Task brief. Repeat only the stretch of lines below that runs from the line with "Sys2Proof.Machine.execTrainingStepTimeout a s" through the line with "Sys2Proof.Machine.execReqLdRsv a b s", unaltered.

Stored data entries
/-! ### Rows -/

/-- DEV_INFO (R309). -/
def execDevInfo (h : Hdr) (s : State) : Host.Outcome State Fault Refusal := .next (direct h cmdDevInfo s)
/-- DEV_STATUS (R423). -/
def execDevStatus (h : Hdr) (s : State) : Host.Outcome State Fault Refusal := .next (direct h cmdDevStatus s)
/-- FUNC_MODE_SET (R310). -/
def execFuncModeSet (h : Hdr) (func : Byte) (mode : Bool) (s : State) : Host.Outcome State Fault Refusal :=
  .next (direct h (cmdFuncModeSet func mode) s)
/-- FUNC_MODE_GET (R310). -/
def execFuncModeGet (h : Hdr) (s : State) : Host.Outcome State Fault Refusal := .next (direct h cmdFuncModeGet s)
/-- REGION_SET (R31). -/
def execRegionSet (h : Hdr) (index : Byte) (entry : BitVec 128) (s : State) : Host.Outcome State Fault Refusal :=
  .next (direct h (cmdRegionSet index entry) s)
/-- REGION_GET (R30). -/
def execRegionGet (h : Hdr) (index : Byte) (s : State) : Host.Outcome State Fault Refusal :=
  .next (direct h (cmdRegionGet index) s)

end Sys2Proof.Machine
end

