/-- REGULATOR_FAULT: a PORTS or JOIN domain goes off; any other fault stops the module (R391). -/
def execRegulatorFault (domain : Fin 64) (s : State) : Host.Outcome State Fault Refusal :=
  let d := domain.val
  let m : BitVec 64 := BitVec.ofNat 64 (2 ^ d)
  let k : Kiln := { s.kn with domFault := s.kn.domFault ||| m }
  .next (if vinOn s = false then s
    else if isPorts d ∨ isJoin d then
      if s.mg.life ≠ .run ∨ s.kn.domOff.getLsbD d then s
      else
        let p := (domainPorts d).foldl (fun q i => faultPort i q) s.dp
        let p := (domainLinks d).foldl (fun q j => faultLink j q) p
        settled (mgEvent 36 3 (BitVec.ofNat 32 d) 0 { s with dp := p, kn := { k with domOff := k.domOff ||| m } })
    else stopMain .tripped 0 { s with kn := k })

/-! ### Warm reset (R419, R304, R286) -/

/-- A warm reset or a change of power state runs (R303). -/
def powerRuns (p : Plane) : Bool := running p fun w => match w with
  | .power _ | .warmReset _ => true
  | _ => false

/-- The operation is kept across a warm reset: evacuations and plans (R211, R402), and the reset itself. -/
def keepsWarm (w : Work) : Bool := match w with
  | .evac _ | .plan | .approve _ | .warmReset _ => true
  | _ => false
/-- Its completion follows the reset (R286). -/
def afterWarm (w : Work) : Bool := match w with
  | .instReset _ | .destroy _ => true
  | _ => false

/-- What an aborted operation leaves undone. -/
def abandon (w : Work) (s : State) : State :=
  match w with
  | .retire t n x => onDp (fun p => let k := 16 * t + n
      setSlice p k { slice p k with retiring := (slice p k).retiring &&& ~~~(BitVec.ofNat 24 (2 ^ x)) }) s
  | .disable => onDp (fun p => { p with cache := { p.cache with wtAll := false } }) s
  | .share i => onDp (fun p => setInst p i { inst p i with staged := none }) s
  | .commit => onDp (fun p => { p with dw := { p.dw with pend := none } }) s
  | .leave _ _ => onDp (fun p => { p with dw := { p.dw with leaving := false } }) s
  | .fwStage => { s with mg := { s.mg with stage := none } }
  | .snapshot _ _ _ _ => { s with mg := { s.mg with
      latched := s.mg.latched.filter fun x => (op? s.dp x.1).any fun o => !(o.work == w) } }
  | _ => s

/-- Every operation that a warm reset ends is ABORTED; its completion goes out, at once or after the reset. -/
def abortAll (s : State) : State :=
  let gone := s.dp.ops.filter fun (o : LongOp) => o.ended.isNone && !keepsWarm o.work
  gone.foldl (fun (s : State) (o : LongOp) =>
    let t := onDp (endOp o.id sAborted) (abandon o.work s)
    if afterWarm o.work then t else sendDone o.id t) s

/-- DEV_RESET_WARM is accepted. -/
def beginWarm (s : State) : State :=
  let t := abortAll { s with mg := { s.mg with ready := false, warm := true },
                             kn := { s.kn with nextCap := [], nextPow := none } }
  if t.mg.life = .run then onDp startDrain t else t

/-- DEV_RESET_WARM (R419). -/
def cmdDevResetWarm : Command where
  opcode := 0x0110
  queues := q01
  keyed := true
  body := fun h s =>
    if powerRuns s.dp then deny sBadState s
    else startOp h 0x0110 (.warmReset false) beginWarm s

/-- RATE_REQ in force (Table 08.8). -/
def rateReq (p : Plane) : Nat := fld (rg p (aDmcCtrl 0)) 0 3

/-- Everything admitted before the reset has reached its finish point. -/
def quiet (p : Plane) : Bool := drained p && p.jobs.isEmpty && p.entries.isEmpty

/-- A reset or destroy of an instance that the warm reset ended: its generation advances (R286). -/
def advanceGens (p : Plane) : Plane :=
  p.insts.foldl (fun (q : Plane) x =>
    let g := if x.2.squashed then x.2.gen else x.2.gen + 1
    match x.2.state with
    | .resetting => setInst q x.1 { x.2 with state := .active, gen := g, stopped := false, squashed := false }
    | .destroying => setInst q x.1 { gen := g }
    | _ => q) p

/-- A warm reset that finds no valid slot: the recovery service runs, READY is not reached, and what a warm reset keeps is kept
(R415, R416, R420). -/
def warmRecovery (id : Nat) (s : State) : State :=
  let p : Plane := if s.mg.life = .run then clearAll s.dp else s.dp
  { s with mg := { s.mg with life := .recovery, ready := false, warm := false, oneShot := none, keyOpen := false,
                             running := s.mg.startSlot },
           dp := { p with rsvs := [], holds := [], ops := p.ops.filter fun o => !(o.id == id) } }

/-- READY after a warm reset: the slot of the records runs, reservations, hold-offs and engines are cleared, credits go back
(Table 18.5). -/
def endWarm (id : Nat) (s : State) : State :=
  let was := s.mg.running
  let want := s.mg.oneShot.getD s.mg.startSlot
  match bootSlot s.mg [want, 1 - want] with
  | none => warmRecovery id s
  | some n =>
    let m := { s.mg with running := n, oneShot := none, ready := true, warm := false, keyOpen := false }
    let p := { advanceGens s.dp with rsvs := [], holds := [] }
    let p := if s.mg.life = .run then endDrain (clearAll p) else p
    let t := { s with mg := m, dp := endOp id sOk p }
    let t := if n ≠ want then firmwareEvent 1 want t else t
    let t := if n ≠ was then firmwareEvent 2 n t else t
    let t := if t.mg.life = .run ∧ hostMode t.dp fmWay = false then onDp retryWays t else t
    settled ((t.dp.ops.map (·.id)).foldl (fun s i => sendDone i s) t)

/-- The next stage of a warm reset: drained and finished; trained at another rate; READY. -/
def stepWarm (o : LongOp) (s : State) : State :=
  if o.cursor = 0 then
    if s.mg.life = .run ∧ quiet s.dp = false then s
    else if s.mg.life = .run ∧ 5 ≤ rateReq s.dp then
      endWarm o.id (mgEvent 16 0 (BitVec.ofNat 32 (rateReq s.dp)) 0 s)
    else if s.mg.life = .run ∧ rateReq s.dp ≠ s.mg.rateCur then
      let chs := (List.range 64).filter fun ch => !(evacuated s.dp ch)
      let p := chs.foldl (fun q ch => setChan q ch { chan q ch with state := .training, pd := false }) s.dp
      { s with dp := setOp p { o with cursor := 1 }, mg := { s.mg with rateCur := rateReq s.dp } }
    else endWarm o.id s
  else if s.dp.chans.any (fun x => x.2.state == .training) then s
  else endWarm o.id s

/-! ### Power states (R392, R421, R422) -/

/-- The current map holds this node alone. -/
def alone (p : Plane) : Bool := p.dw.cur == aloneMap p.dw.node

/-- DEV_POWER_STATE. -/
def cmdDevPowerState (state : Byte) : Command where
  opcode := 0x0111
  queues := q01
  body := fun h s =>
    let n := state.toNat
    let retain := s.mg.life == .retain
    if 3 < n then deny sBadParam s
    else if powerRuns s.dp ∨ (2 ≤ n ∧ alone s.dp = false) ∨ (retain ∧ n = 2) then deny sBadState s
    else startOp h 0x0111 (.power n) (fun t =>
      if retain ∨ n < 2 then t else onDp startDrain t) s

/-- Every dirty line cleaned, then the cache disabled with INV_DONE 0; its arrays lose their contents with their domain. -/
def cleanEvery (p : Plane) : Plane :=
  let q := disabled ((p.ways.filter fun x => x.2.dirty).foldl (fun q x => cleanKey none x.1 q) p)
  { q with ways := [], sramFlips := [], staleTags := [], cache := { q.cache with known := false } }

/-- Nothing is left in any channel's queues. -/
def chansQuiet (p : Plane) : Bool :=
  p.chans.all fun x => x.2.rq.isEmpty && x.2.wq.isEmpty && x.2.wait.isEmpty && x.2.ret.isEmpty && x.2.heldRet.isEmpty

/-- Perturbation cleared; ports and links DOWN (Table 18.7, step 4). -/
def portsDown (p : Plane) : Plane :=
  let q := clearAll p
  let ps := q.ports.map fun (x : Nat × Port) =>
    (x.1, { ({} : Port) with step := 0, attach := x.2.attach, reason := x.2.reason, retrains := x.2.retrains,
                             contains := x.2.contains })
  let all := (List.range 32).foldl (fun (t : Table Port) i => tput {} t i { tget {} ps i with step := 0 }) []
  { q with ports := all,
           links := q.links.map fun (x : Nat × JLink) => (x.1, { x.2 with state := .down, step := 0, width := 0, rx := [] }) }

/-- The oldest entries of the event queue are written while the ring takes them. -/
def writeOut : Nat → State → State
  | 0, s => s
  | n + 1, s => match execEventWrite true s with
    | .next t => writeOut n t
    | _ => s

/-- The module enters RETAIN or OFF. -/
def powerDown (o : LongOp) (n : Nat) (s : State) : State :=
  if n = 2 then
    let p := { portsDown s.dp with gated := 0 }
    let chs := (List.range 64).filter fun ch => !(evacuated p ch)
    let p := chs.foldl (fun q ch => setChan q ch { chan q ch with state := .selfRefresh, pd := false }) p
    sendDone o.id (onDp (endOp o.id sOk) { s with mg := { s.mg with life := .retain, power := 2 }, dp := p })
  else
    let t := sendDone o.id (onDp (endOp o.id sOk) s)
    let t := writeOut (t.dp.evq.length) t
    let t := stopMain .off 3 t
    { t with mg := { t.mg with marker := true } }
--
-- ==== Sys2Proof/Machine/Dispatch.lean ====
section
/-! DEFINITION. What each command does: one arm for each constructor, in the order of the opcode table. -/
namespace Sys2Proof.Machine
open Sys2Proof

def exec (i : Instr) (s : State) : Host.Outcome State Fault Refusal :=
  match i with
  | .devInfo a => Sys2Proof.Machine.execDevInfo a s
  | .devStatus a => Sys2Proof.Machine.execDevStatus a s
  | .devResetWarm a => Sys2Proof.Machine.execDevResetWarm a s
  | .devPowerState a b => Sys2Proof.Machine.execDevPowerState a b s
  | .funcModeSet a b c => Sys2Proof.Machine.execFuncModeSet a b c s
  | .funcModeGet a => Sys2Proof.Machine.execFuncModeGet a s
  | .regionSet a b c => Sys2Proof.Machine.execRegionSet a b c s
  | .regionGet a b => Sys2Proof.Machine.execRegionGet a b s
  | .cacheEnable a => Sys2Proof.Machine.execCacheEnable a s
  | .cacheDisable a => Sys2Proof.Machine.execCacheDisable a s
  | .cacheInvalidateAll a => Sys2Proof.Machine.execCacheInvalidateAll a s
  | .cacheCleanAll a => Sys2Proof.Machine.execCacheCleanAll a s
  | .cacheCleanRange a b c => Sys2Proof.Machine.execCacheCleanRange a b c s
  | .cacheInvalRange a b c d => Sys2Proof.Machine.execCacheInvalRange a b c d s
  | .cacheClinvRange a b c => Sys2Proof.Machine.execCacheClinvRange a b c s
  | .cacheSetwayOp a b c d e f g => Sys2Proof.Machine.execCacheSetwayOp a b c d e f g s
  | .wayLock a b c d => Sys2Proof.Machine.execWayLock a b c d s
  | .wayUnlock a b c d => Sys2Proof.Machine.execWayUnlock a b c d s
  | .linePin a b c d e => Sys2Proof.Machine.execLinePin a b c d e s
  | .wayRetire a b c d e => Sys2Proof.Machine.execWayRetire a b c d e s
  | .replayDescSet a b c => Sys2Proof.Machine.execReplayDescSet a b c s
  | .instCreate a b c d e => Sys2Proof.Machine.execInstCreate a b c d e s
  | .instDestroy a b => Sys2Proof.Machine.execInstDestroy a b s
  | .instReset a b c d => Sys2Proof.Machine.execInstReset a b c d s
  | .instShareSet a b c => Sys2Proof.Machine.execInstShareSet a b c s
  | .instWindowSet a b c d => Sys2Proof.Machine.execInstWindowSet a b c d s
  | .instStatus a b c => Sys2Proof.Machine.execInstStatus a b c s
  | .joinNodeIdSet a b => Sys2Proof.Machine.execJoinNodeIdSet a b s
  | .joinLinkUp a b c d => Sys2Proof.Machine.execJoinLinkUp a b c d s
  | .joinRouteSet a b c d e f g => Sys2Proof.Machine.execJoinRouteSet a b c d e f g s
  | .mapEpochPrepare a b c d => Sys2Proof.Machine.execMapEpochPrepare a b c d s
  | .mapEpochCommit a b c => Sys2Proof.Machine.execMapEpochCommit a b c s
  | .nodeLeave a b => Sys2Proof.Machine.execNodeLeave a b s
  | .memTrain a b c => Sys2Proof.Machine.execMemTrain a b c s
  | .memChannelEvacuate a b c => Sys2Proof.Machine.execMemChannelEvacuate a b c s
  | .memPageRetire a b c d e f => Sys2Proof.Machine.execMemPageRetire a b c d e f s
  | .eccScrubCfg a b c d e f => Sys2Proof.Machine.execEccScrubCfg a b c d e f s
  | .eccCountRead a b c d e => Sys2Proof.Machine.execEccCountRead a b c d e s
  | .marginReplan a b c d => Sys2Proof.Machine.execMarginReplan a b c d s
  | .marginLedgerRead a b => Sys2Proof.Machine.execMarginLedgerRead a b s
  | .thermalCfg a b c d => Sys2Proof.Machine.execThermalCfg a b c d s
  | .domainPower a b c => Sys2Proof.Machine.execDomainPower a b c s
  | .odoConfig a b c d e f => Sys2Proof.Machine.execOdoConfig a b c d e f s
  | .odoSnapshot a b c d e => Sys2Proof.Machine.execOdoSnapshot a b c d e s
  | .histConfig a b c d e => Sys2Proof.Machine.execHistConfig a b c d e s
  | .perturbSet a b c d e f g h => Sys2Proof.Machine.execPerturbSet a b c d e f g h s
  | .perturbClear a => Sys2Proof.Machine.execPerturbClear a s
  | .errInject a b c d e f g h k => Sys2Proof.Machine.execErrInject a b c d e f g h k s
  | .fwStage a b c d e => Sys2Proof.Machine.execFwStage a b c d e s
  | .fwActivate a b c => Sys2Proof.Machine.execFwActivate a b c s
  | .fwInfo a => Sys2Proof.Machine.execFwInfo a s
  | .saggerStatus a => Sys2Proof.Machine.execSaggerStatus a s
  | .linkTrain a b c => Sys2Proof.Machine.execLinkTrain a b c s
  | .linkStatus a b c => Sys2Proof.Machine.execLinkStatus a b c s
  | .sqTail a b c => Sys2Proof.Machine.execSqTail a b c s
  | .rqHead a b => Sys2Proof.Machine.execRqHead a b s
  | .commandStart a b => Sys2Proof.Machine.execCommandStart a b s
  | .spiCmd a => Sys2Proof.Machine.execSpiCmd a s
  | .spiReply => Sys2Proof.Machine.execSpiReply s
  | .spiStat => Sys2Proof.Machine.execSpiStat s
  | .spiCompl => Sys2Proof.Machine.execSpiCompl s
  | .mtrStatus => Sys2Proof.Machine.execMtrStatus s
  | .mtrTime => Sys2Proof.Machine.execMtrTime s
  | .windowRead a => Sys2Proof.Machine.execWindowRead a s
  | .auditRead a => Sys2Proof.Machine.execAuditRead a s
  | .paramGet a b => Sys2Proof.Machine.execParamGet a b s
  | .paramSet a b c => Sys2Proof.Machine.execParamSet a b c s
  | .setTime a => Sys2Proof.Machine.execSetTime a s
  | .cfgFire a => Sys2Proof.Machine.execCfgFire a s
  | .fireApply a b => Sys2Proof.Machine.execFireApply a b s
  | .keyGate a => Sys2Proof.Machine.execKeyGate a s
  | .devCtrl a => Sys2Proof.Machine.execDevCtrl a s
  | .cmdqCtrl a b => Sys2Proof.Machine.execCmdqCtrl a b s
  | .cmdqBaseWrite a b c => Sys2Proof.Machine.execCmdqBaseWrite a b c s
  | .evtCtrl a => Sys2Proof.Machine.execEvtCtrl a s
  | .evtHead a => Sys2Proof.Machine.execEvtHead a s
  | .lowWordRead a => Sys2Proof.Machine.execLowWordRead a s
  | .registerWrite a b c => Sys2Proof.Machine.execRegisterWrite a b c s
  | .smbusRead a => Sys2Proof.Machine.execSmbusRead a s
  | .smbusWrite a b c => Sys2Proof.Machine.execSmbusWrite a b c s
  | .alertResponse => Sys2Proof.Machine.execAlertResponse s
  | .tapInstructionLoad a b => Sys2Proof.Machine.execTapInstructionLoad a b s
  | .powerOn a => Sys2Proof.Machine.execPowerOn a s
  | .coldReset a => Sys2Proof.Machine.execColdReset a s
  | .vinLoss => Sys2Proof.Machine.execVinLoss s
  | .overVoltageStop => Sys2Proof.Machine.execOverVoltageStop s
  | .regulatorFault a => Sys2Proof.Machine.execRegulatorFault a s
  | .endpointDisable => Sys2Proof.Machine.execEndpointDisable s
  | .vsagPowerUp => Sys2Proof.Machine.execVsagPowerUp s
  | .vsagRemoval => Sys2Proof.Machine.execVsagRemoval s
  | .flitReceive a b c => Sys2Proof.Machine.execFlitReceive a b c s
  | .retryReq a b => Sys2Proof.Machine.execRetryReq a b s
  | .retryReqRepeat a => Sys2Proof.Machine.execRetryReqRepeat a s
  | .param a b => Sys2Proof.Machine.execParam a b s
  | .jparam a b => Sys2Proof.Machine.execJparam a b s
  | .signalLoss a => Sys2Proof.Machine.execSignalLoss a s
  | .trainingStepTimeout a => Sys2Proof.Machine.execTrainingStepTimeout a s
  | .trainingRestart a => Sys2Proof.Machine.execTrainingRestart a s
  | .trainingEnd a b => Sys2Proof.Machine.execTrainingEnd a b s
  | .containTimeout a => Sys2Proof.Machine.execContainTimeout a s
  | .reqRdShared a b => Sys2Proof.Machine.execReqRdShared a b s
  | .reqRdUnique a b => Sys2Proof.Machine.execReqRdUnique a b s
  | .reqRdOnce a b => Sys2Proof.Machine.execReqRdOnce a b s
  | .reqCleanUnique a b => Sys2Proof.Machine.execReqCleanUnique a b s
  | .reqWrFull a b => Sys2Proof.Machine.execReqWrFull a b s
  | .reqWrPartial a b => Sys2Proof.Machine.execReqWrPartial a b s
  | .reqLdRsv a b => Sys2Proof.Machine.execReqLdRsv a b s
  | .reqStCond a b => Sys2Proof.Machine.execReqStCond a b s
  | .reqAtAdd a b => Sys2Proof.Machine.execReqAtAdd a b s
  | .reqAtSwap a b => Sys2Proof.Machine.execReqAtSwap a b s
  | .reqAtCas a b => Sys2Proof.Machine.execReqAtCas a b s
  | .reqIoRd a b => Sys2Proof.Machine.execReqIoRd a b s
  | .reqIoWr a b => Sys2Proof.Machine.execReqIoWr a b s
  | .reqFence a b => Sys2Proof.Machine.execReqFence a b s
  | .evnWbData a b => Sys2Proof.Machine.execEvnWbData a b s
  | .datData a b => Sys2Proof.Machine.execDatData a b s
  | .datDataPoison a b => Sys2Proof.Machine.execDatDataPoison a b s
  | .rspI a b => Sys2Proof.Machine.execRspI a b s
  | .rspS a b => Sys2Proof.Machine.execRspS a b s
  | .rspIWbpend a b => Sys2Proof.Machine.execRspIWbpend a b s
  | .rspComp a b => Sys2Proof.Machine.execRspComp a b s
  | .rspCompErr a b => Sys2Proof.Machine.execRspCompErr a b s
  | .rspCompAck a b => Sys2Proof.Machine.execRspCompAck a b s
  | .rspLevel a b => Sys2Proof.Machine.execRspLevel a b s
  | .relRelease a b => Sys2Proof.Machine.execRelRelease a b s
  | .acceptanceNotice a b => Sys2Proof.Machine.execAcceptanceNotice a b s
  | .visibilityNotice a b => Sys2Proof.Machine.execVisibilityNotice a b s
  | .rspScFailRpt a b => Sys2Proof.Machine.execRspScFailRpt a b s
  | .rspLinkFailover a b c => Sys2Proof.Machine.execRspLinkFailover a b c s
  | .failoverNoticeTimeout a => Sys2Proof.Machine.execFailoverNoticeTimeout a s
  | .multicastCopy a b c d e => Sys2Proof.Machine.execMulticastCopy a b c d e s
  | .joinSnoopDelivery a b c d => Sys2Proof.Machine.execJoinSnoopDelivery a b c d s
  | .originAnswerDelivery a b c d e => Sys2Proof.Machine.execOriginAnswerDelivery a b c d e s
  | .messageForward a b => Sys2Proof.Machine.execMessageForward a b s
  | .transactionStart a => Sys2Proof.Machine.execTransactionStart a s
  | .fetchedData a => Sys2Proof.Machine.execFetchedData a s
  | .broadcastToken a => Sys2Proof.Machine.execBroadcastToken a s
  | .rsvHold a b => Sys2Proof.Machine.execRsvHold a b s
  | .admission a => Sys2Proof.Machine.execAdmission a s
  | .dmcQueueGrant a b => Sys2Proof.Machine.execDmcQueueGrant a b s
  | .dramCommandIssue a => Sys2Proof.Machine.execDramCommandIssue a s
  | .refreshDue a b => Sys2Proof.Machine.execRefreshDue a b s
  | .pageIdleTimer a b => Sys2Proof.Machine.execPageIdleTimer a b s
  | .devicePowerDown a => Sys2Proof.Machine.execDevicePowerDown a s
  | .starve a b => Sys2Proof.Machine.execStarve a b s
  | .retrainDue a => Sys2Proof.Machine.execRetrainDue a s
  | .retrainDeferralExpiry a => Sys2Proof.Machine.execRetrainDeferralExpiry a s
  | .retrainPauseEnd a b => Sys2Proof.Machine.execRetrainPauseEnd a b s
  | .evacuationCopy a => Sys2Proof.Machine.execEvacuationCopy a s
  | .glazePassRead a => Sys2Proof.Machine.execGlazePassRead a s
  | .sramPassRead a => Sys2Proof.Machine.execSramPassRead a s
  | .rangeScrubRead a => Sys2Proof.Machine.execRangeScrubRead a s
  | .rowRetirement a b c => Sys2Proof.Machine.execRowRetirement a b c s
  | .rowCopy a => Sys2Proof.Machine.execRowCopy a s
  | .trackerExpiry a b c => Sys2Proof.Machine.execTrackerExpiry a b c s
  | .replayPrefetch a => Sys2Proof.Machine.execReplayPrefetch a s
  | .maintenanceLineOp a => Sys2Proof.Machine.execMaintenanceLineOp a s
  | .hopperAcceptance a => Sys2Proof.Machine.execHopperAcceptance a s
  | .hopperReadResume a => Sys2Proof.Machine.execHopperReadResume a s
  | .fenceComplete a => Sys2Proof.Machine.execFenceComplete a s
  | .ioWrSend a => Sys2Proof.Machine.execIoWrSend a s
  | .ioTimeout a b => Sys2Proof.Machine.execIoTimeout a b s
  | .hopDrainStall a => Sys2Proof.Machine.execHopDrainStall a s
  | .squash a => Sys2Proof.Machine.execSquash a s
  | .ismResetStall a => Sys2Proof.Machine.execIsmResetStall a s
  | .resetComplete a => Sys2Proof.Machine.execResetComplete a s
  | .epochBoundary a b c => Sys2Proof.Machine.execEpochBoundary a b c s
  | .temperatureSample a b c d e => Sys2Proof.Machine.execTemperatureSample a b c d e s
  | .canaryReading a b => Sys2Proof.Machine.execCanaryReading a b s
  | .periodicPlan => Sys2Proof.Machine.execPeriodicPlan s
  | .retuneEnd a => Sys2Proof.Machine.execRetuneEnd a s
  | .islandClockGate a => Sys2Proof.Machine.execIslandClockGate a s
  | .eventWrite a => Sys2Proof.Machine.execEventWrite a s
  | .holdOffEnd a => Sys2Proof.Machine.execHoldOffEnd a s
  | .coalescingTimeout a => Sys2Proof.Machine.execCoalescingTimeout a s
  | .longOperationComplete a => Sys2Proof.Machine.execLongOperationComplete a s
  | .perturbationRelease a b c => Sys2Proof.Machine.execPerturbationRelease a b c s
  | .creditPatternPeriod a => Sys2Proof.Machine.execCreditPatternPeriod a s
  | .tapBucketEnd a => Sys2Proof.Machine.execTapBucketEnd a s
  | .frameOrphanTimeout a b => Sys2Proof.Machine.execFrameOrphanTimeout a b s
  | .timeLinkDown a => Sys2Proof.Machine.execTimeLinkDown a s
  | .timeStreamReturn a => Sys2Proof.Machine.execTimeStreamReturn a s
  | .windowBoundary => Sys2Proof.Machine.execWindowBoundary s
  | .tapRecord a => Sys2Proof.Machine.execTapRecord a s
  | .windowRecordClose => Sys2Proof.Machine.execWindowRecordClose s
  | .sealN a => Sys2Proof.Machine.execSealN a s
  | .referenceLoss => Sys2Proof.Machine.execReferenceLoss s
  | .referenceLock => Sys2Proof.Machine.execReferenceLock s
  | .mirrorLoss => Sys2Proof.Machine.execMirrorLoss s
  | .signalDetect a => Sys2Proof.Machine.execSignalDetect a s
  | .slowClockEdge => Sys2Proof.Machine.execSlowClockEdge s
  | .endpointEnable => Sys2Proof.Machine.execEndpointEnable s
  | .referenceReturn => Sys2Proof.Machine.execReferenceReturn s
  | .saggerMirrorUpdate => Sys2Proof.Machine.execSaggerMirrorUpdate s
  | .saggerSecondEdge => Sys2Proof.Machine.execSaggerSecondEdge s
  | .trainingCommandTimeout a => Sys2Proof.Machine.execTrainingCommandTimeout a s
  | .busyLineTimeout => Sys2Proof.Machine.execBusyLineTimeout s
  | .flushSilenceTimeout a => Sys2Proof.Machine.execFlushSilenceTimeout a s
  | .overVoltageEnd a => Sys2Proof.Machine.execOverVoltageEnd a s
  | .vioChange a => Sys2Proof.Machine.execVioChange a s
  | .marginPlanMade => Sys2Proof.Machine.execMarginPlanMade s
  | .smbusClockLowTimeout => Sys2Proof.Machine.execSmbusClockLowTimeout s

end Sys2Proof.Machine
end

Written response.
  | .trainingStepTimeout a => Sys2Proof.Machine.execTrainingStepTimeout a s
  | .trainingRestart a => Sys2Proof.Machine.execTrainingRestart a s
  | .trainingEnd a b => Sys2Proof.Machine.execTrainingEnd a b s
  | .containTimeout a => Sys2Proof.Machine.execContainTimeout a s
  | .reqRdShared a b => Sys2Proof.Machine.execReqRdShared a b s
  | .reqRdUnique a b => Sys2Proof.Machine.execReqRdUnique a b s
  | .reqRdOnce a b => Sys2Proof.Machine.execReqRdOnce a b s
  | .reqCleanUnique a b => Sys2Proof.Machine.execReqCleanUnique a b s
  | .reqWrFull a b => Sys2Proof.Machine.execReqWrFull a b s
  | .reqWrPartial a b => Sys2Proof.Machine.execReqWrPartial a b s
  | .reqLdRsv a b => Sys2Proof.Machine.execReqLdRsv a b s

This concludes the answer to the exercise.